Family is the ninth studio album by American singer LeAnn Rimes, released October 9, 2007, by Curb Records in the United States. It was produced primarily by musician and record producer Dann Huff, with additional production by Tony Brown and guest vocalist Reba McEntire.

Family is the first album in Rimes' career where she has co-written every song for an album.

The album debuted at number four on the US Billboard 200 chart, selling 74,200 copies in its first week. Upon its release, Family received positive reviews from most music critics, who complimented Rimes' performance and songwriting. The lead single "Nothin' Better to Do" earned her a Grammy Award nomination for Best Female Country Vocal Performance while the third single "What I Cannot Change" also earned her a nomination the following year .

Singles 
The first single, "Nothin' Better to Do", was released to radio on May 29, 2007 which she was nominated for a Best Female Country Vocal Performance Grammy for the 50th Grammy Awards, followed by "Good Friend and a Glass of Wine" and "What I Cannot Change," which was nominated for a Best Female Country Vocal Performance Grammy for the 51st Grammy Awards and went to number one on the Billboard Dance chart.

Reception

Commercial performance 
The album debuted at number four on the US Billboard 200 chart, with first-week sales of 74,200 copies in the United States. It spent a total of 20 weeks in Billboard 200. As of July 2011 it has sold 401,000 copies in United States.

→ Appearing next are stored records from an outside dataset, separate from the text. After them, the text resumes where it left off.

theorem keep_execScalarInstruction {R : State → State → Prop} (hR : Absorbs Held R) {s0 : State} {a0 a1 : Nat} {a2 : ScalarOp} {s : State} (h : R s0 s) :
    okO R s0 (execScalarInstruction a0 a1 a2 s) := by
  have hS := hR.sameOfHeld
  unfold execScalarInstruction
  repeat' (first
    | with_reducible assumption
    | with_reducible refine fun _ => ?_
    | ((try lift_lets -underBinder); with_reducible intro x; first | (refine (fun (_ : R s0 x) => ?_) ?_; clear_value x; rotate_left; unfold x; rotate_right) | (refine (fun (_ : okP R s0 x) => ?_) ?_; clear_value x; rotate_left; unfold x; rotate_right) | clear_value x)
    | split
    | with_reducible apply okO_next
    | with_reducible apply keep_fetchWord
    | with_reducible apply keep_issued
    | with_reducible apply keep_illegal
    | with_reducible apply keep_countIssue
    | with_reducible apply keep_scalarEffect
    | refine okX_get ?_ (by with_reducible assumption)
    | with_reducible refine keep_mk (by assumption) ?_ rfl rfl rfl rfl rfl rfl rfl rfl rfl rfl rfl rfl rfl rfl rfl)

end Sys2Proof.Machine
end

In the United Kingdom, Family debuted at number 31 on the UK Albums Chart, becoming Rimes's first album to miss the top 20 of the chart (though not all of her albums were released in the UK).

Critical response 

Family received positive reviews from most music critics. At Metacritic, which assigns a normalized rating out of 100 to reviews from mainstream critics, the album received an average score of 70, based on 12 reviews, which indicates "generally favorable reviews". Allmusic editor Stephen Thomas Erlewine gave it four out of five stars and called it "surprisingly far-ranging underneath its soft country-pop veneer [...] a canny blend of the commercial and the confessional". Blenders Jane Dark complimented its "lighthearted genre-hopping", writing that it "suggests nothing so much as a Broadway smash about a restless country star, borrowing from many styles, beholden to none." Sarah Rodman of The Boston Globe praised Rimes' songwriting and dubbed Family "the best, most cogent album of her career". Kelefa Sanneh of The New York Times complimented her "gentle belting-out" and commented that "the music echoes the fearlessness in the lyrics". Slant Magazine's Jonathan Keefe called Rimes "a distinctive interpretive singer" and viewed that her songwriting gives the album "the kind of focus and thematic coherence that most Nashville acts can't be bothered with". Keefe cited Family as "among the strongest mainstream country albums of the past several years". Ken Tucker of Billboard gave the album a favorable review and said, "It took personal experience for LeAnn Rimes to get to the point where she could write, record and release Family, the sum of a so-far extraordinary but still young life. But just because it's a personal album doesn't mean it doesn't speak to the masses."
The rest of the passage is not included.